Given data Start Marker
/-- A frame of a port that PROTECT_RX protects (R285). An overrun needs fewer than four ACTIVE pairs (R294). -/
def execMacsecRxFrame (id : Nat) (truncated overrun : Bool) (s : State) : Result :=
  answer (
    let x := s.pkt id
    let p := mscPage x.lp
    let v := s.secFld x.lp MSC.LP_SEC_VALIDATE
    if x.stage = .secRx then
      if overrun && decide ((s.pairsIn (x.lp / 32) 0).length < 4) then
        ((s.count p MSC.C_CIPHER_OVERRUN).raise p MSC.S_CIPHER_OVERRUN).dropPkt id
      else if !s.inService p then s
      else if v = 0 then (s.mscCount x.lp MSC.C_BYPASS).secPass id x.bytes
      else s.secJudge id (v == 1) truncated
    else s)

/-! ## Transmit (R283, R287 to R289) -/

/-- An event joins the PN_EVENT FIFO, or is lost (R304). -/
def State.pnEvent (s : State) (kind sa : Nat) : State :=
  if s.pnEvents.length < 256 then { s with pnEvents := s.pnEvents ++ [(kind, sa)] }.raise Page.msg MSG.S_PN_EVENT
  else (s.count Page.msg MSG.PN_EVENT_LOST).raise Page.msg MSG.S_PN_EVENT_LOST

/-- The switch threshold of a channel as a packet number: at or above it the channel switches. -/
def switchAt (c : Chan) : Nat :=
  if c.switchPn = 0 ∨ (¬ isXpn c.suite ∧ 0xFFFF < c.switchPn) then lastPn c.suite + 1 else c.switchPn * 2 ^ 16

/-- The association that the channel's next frame leaves on, after a switch where one is due (R289). -/
def State.switchSa (s : State) (n : Nat) : State × Nat :=
  let c := s.chan n
  let sa := 4 * n + c.activeAn
  if (s.assoc sa).nextPn < switchAt c then (s, sa)
  else
    let nx := 4 * n + c.nextAn
    if c.nextValid && (s.assoc nx).inUse then
      let s1 := (s.setChan n { c with activeAn := c.nextAn, nextValid := false }).pnEvent 1 sa
      ({ s1 with retire := s1.retire.filter (fun x => x / 4 != n) ++ [sa] }, nx)
    else if (s.assoc sa).noNext then (s, sa)
    else ((s.setAssoc sa { s.assoc sa with noNext := true }).pnEvent 3 sa, sa)

/-- The protected frame (R277): SecTAG, then the data sealed, then the ICV. -/
def sealFrame (c : Chan) (a : Assoc) (an pn : Nat) (l : List Byte) : List Byte :=
  let data := l.drop 12
  let sc := if c.includeSci then 8 else 0
  let tci := sc + (if c.encrypt then 3 else 0)
  let sl := if data.length < 48 then data.length else 0
  let tag := beBytes 2 0x88E5 ++ [BitVec.ofNat 8 (tci * 4 + an), BitVec.ofNat 8 sl] ++ beBytes 4 (pn % 2 ^ 32)
    ++ (if c.includeSci then beBytes 8 c.sci else [])
  let head := l.take 12 ++ tag
  let clear := if c.encrypt then data.take (confBytes c.confOffset) else data
  let rest := if c.encrypt then data.drop (confBytes c.confOffset) else []
  head ++ clear ++ Config.gcmSeal (keyBits c.suite) a.key (secIv c a pn) (head ++ clear) rest

/-- The frame leaves on association `sa` at its NEXT_PN (R287, R288). -/
def State.protect (s : State) (id n sa : Nat) : State :=
  let c := s.chan n
  let a := s.assoc sa
  let x := s.pkt id
  let pn := a.nextPn
  if lastPn c.suite < pn then
    let s1 := (s.chanCount n 0x10 1).dropPkt id
    if a.exhausted then s1 else (s1.setAssoc sa { a with exhausted := true }).pnEvent 2 sa
  else
    let tell := c.notifyPn != 0 && decide (c.notifyPn * 2 ^ 16 ≤ pn) && !a.notified && sa == 4 * n + c.activeAn
    let s1 := s.setAssoc sa { a with nextPn := pn + 1, notified := a.notified || tell }
    let s2 := if tell then s1.pnEvent 0 sa else s1
    let s3 := (s2.chanCount n (if c.encrypt then 0x08 else 0x00) 1).chanCount n (if c.encrypt then 0x38 else 0x30)
      (x.bytes.length - 12)
    s3.setPkt id { x with bytes := sealFrame c a (sa % 4) pn x.bytes, stage := .transmit }

def execMacsecTxFrame (id : Nat) (s : State) : Result :=
  answer (
    let x := s.pkt id
    let p := mscPage x.outLp
    if x.stage = .secTx ∧ s.inService p then
      let n := x.sc.getD (s.secFld x.outLp MSC.LP_SEC_TX_SC)
      let c := s.chan n
      if c.valid && !c.suspended && c.tx && c.lp == x.outLp && (s.assoc (4 * n + c.activeAn)).inUse then
        let r := s.switchSa n
        r.1.protect id n r.2
      else ((s.count p MSC.C_TX_SC_MISMATCH).raise p MSC.S_TX_SC_MISMATCH).dropPkt id
    else s)

/-! ## Key lock (R299 to R303) -/

/-- HOLDER: 0 free, 1 HA, 2 HB, 3 the rekey agent. -/
def State.holder (s : State) : Nat := s.fld Page.msg MSG.KEY_LOCK_HOLDER

/-- The holder code of a physical function; a virtual one has none. -/
def holderCode (fn : Nat) : Nat := if fn = 0 then 1 else if fn = 128 then 2 else 0

def State.holds (s : State) (fn : Nat) : Bool := holderCode fn != 0 && s.holder == holderCode fn

/-- The lock is broken (R302). -/
def State.breakLock (s : State) : State :=
  let s1 := { s with staging := {} }.setFld Page.msg MSG.KEY_LOCK_HOLDER 0
  (s1.setFlag Page.msg MSG.KEY_LOCK_LOCK_BROKEN true).raise Page.msg MSG.S_LOCK_BROKEN

/-- The lock of a physical function is broken where it is the holder. -/
def State.breakLockOf (s : State) (fn : Nat) : State := if s.holds fn then s.breakLock else s

def State.acquire (s : State) (fn : Nat) : State :=
  if s.holder = 0 then
    let b := s.flag Page.msg MSG.KEY_LOCK_LOCK_BROKEN
    ((s.setFld Page.msg MSG.KEY_LOCK_HOLDER (holderCode fn)).setFlag Page.msg MSG.KEY_LOCK_BROKEN_SEEN b).setFlag Page.msg
      MSG.KEY_LOCK_LOCK_BROKEN false
  else if s.holds fn then s
  else s.raise Page.msg MSG.S_LOCK_REFUSED

def State.release (s : State) (fn : Nat) : State :=
  if s.holds fn then { s with staging := {} }.setFld Page.msg MSG.KEY_LOCK_HOLDER 0 else s

/-- BREAK by the other physical function. -/
def State.breakBy (s : State) (fn : Nat) : State :=
  if (s.holder = 1 ∨ s.holder = 2) ∧ ¬ s.holds fn ∧ holderCode fn ≠ 0 then s.breakLock else s

/-- A write of KEY_LOCK: the bits it carries act in the order BREAK, RELEASE, ACQUIRE. -/
def State.keyLockWrite (s : State) (r : Req) (data : Word) : State :=
  s.hostWrite r Page.msg MSG.KEY_LOCK 0 true fun s =>
    let s1 := if Word.bit data 2 then s.breakBy r.fn else s
    let s2 := if Word.bit data 1 then s1.release r.fn else s1
    if Word.bit data 0 then s2.acquire r.fn else s2

def execKeyLockAcquire (r : Req) (data : Word) (s : State) : Result := answer (s.keyLockWrite r data)
def execKeyLockRelease (r : Req) (data : Word) (s : State) : Result := answer (s.keyLockWrite r data)
def execKeyLockBreak (r : Req) (data : Word) (s : State) : Result := answer (s.keyLockWrite r data)

/-- One staging register written: KEY_DATA0–5, SALT0–1, SSCI. -/
def Staging.put (g : Staging) (i : Nat) (size : AccSize) (v : Word) : Staging :=
  let word (n j : Nat) : Word := BitVec.ofNat 48 (n / 2 ^ (48 * j))
  let into (n j : Nat) : Nat := n - (word n j).toNat * 2 ^ (48 * j) + (mergeHalf size (word n j) v).toNat * 2 ^ (48 * j)
  if i < 6 then { g with key := into g.key i }
  else if i < 8 then { g with salt := into g.salt (i - 6) }
  else { g with ssci := (mergeHalf size (word g.ssci 0) v).toNat % 2 ^ 32 }

/-- A staging register's name. -/
def stagingFld (i : Nat) : Fld × Nat := if i < 6 then (MSG.KEY_DATA, i) else if i < 8 then (MSG.SALT, i - 6) else (MSG.SSCI, 0)

def execKeyStagingWrite (r : Req) (reg : Fin 9) (data : Word) (s : State) : Result :=
  answer (s.hostWrite r Page.msg (stagingFld reg).1 (stagingFld reg).2 false fun s =>
    if s.holds r.fn then { s with staging := s.staging.put reg r.size data } else s.raise Page.msg MSG.S_KEY_NO_LOCK)

/-! ## Channel and association commands (R281, R298, R300) -/

/-- The command completes with ERROR `e`. -/
def State.msgDone (s : State) (e : Nat) : State :=
  (s.setFld Page.msg MSG.CMD_STATUS_ERROR e).setFlag Page.msg MSG.CMD_STATUS_DONE true

/-- The channel that SC_DATA0–4 give. -/
def State.stagedChan (s : State) : Chan :=
  let d (i : Nat) : Word := s.slot (slotAddr Page.msg MSG.SC_DATA0 0 + 8 * i)
  { sci := (d 0).toNat * 2 ^ 16 + Word.bits (d 1) 32 16, lp := Word.bits (d 1) 22 10, parcel := Word.bits (d 1) 10 12,
    tx := Word.bit (d 1) 9, suite := Word.bits (d 1) 7 2, valid := Word.bit (d 1) 6, replay := Word.bit (d 1) 5,
    encrypt := Word.bit (d 1) 4, includeSci := Word.bit (d 1) 3, confOffset := Word.bits (d 1) 1 2,
    window := Word.bits (d 2) 16 32, activeAn := Word.bits (d 2) 14 2, nextAn := Word.bits (d 2) 12 2,
    nextValid := Word.bit (d 2) 11, switchPn := (d 3).toNat, notifyPn := (d 4).toNat }

/-- Why a channel write is refused (R281), as CMD_STATUS.ERROR; 0: it is stored. -/
def State.chanError (s : State) (n : Nat) (c : Chan) : Nat :=
  let old := s.chan n
  let others (q : Chan → Bool) : Nat := (s.channels.filter (fun (e : Nat × Chan) => e.1 != n && e.2.valid && q e.2)).length
  let used := (List.range 4).any (fun i => (s.assoc (4 * n + i)).inUse)
  if c.valid && !(old.valid && old.parcel == c.parcel) && decide (s.pclFld c.parcel PCL.RES_QUOTA_CHANNELS < others (fun x => x.parcel == c.parcel) + 1) then 2
  else if c.valid && !c.tx && decide (2048 < others (fun x => !x.tx && x.lp / 32 == c.lp / 32) + 1) then 3
  else if c.valid && !c.tx && decide (0 < others (fun x => !x.tx && x.lp == c.lp && x.sci == c.sci)) then 4
  else if !isXpn c.suite && s.tooFast c.lp then 5
  else if used && (c.suite != old.suite || c.lp != old.lp || c.tx != old.tx) then 6
  else if c.confOffset = 3 then 7
  else 0

def State.scWriteCmd (s : State) (n : Nat) : State :=
  let c := s.stagedChan
  let e := s.chanError n c
  if e = 0 then (s.setChan n { c with suspended := (s.chan n).valid && (s.chan n).suspended }).msgDone 0
  else
    let s1 := if e = 2 then s.quotaHit c.parcel else s
    (s1.raise Page.msg MSG.S_SC_REFUSED).msgDone e

def State.scDeleteCmd (s : State) (n : Nat) : State :=
  let s1 := (List.range 4).foldl (fun s i =>
    s.setAssoc (4 * n + i) { s.assoc (4 * n + i) with inUse := false, key := 0, salt := 0, ssci := 0 }) s
  (s1.setChan n { s1.chan n with valid := false, suspended := false }).msgDone 0

/-- SC_DATA0–4 as a READ returns them. -/
def State.scReadCmd (s : State) (n : Nat) : State :=
  let c := s.chan n
  let w1 := c.sci % 2 ^ 16 * 2 ^ 32 + c.lp * 2 ^ 22 + c.parcel * 2 ^ 10 + b2n c.tx * 512 + c.suite * 128 + b2n c.valid * 64
    + b2n c.replay * 32 + b2n c.encrypt * 16 + b2n c.includeSci * 8 + c.confOffset * 2 + b2n c.suspended
  let w2 := c.window * 2 ^ 16 + c.activeAn * 2 ^ 14 + c.nextAn * 2 ^ 12 + b2n c.nextValid * 2 ^ 11
  let put (s : State) (f : Fld) (v : Nat) : State := s.setReg Page.msg f (BitVec.ofNat 48 v)
  (put (put (put (put (put s MSG.SC_DATA0 (c.sci / 2 ^ 16)) MSG.SC_DATA1 w1) MSG.SC_DATA2 w2) MSG.SC_DATA3 c.switchPn)
    MSG.SC_DATA4 c.notifyPn).msgDone 0

/-- A write of SC_CMD, by its OP (R300). -/
def State.scCommand (s : State) (r : Req) (data : Word) : State :=
  s.hostWrite r Page.msg MSG.SC_CMD 0 true fun s =>
    let n := Word.bits data 0 14
    let op := Word.bits data 46 2
    if s.flag Page.msg MSG.CMD_STATUS_BUSY then s.setFld Page.msg MSG.CMD_STATUS_ERROR 7
    else if op = 0 then s.scReadCmd n
    else if op = 3 then s.msgDone 7
    else if ¬ s.holds r.fn then (s.raise Page.msg MSG.S_KEY_NO_LOCK).msgDone 1
    else if op = 1 then s.scWriteCmd n
    else s.scDeleteCmd n

def execScRead (r : Req) (data : Word) (s : State) : Result := answer (s.scCommand r data)
def execScWrite (r : Req) (data : Word) (s : State) : Result := answer (s.scCommand r data)
def execScDelete (r : Req) (data : Word) (s : State) : Result := answer (s.scCommand r data)

/-- SA_DATA as a READ returns it: no key material. -/
def State.saReadCmd (s : State) (sa : Nat) : State :=
  let a := s.assoc sa
  let c := s.chan (sa / 4)
  let put (s : State) (f : Fld) (v : Nat) : State := s.setReg Page.msg f (BitVec.ofNat 48 v)
  let s1 := put (put s MSG.SA_DATA0 a.nextPn) MSG.SA_DATA1 (b2n a.inUse * 2 ^ 16 + a.nextPn / 2 ^ 48 % 2 ^ 16)
  let s2 := if c.tx then s1 else put (put s1 MSG.SA_DATA2 (lowestPn c a)) MSG.SA_DATA3 (lowestPn c a / 2 ^ 48 % 2 ^ 16)
  s2.msgDone 0

/-- INSTALL: the staged material, NEXT_PN and the channel changes commit together; the staging registers are zeroed. -/
def State.saInstallCmd (s : State) (sa : Nat) (activate asNext : Bool) : State :=
  let n := sa / 4
  let c := s.chan n
  let g := s.staging
  let lo := s.fld Page.msg MSG.SA_DATA0_NEXT_PN_LO
  let hi := if isXpn c.suite then s.fld Page.msg MSG.SA_DATA1_NEXT_PN_HI else 0
  let pn := Nat.max 1 (lo + hi * 2 ^ 48)
  if ¬ c.valid ∨ (activate ∧ asNext) then s.msgDone 6
  else if keyBits c.suite = 128 ∧ 2 ^ 128 ≤ g.key then s.msgDone 7
  else
    let s1 := { s with staging := {} }.setAssoc sa
      { inUse := true, nextPn := pn, key := g.key, salt := if isXpn c.suite then g.salt else 0,
        ssci := if isXpn c.suite then g.ssci else 0 }
    let c1 := if activate && c.tx then { c with activeAn := sa % 4 } else c
    let c2 := if asNext && c.tx then { c1 with nextAn := sa % 4, nextValid := true } else c1
    (s1.setChan n c2).msgDone 0

def State.saDeleteCmd (s : State) (sa : Nat) : State :=
  if (s.chan (sa / 4)).valid then
    (s.setAssoc sa { s.assoc sa with inUse := false, key := 0, salt := 0, ssci := 0 }).msgDone 0
  else s.msgDone 6

def State.saSetNextCmd (s : State) (sa : Nat) : State :=
  let c := s.chan (sa / 4)
  if c.valid && (s.assoc sa).inUse then
    (if c.tx then s.setChan (sa / 4) { c with nextAn := sa % 4, nextValid := true } else s).msgDone 0
  else s.msgDone 6

/-- A write of SA_CMD, by its OP (R300). -/
def State.saCommand (s : State) (r : Req) (data : Word) : State :=
  s.hostWrite r Page.msg MSG.SA_CMD 0 true fun s =>
    let sa := Word.bits data 0 16
    let op := Word.bits data 45 3
    if s.flag Page.msg MSG.CMD_STATUS_BUSY then s.setFld Page.msg MSG.CMD_STATUS_ERROR 7
    else if op = 0 then s.saReadCmd sa
    else if 4 ≤ op then s.msgDone 7
    else if ¬ s.holds r.fn then (s.raise Page.msg MSG.S_KEY_NO_LOCK).msgDone 1
    else if op = 1 then s.saInstallCmd sa (Word.bit data 44) (Word.bit data 43)
    else if op = 2 then s.saDeleteCmd sa
    else s.saSetNextCmd sa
Given data End Marker
### Action item
Lines from the start of the records through the one containing "if c.switchPn = 0" are what should be retyped, exactly and in full, both ends included.

### Result of the task
/-- A frame of a port that PROTECT_RX protects (R285). An overrun needs fewer than four ACTIVE pairs (R294). -/
def execMacsecRxFrame (id : Nat) (truncated overrun : Bool) (s : State) : Result :=
  answer (
    let x := s.pkt id
    let p := mscPage x.lp
    let v := s.secFld x.lp MSC.LP_SEC_VALIDATE
    if x.stage = .secRx then
      if overrun && decide ((s.pairsIn (x.lp / 32) 0).length < 4) then
        ((s.count p MSC.C_CIPHER_OVERRUN).raise p MSC.S_CIPHER_OVERRUN).dropPkt id
      else if !s.inService p then s
      else if v = 0 then (s.mscCount x.lp MSC.C_BYPASS).secPass id x.bytes
      else s.secJudge id (v == 1) truncated
    else s)

/-! ## Transmit (R283, R287 to R289) -/

/-- An event joins the PN_EVENT FIFO, or is lost (R304). -/
def State.pnEvent (s : State) (kind sa : Nat) : State :=
  if s.pnEvents.length < 256 then { s with pnEvents := s.pnEvents ++ [(kind, sa)] }.raise Page.msg MSG.S_PN_EVENT
  else (s.count Page.msg MSG.PN_EVENT_LOST).raise Page.msg MSG.S_PN_EVENT_LOST

/-- The switch threshold of a channel as a packet number: at or above it the channel switches. -/
def switchAt (c : Chan) : Nat :=
  if c.switchPn = 0 ∨ (¬ isXpn c.suite ∧ 0xFFFF < c.switchPn) then lastPn c.suite + 1 else c.switchPn * 2 ^ 16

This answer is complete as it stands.